Search the records below for the word "Arbiter" and show every line where it occurs.
+++ RECORDED DATA
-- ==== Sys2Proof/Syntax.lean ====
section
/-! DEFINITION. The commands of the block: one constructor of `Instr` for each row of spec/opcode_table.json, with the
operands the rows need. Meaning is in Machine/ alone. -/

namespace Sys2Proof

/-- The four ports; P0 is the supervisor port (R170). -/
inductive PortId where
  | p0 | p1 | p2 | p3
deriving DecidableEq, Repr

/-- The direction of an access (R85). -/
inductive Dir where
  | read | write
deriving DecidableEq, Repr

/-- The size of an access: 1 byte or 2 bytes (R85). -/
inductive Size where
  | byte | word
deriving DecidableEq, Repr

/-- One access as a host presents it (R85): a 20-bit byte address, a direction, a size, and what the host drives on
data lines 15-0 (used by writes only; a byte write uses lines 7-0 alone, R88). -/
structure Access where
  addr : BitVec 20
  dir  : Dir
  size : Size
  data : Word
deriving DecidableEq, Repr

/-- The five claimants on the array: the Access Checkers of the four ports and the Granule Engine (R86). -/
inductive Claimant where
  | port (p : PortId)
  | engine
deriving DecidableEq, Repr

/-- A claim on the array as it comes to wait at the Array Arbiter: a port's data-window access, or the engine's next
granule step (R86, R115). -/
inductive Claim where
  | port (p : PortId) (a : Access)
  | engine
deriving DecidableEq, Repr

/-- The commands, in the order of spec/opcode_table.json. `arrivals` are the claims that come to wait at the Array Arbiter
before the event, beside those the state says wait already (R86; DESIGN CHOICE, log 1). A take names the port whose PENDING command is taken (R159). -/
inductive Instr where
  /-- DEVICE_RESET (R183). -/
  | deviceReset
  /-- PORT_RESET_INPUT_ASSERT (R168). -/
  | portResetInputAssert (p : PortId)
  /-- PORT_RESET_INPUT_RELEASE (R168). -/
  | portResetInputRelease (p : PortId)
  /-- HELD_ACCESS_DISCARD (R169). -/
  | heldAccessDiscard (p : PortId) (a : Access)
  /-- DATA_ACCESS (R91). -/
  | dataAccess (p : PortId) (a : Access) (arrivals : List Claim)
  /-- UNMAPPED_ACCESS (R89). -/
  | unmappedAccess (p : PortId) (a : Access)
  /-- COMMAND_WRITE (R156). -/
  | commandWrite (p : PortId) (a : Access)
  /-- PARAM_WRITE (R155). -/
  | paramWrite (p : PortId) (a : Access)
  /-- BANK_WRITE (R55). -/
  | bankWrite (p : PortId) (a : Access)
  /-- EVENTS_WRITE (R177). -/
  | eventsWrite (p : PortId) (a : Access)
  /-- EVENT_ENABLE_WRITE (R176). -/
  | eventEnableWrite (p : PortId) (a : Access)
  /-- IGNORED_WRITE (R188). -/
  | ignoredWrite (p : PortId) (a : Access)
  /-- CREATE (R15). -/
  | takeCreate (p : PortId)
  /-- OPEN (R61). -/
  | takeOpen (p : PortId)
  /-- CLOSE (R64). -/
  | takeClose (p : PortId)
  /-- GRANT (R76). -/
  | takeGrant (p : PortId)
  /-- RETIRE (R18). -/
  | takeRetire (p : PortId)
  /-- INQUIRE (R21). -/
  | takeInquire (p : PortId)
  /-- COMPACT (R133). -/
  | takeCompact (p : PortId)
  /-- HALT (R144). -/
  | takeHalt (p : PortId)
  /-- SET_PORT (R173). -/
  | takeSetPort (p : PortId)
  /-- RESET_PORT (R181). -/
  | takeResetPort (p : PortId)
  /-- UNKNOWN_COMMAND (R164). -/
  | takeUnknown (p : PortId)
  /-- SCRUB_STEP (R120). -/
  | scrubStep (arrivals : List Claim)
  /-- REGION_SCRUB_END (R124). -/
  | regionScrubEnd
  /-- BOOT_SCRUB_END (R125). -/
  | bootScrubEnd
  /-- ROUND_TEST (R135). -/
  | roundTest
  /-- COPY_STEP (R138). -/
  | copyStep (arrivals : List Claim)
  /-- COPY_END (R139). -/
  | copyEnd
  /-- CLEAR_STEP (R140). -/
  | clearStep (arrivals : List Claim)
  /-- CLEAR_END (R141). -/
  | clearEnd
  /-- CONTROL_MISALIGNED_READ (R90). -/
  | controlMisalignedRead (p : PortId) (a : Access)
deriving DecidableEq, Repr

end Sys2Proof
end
++++++
- [WRITTEN ANSWER]:
/-- A claim on the array as it comes to wait at the Array Arbiter: a port's data-window access, or the engine's next
/-- The commands, in the order of spec/opcode_table.json. `arrivals` are the claims that come to wait at the Array Arbiter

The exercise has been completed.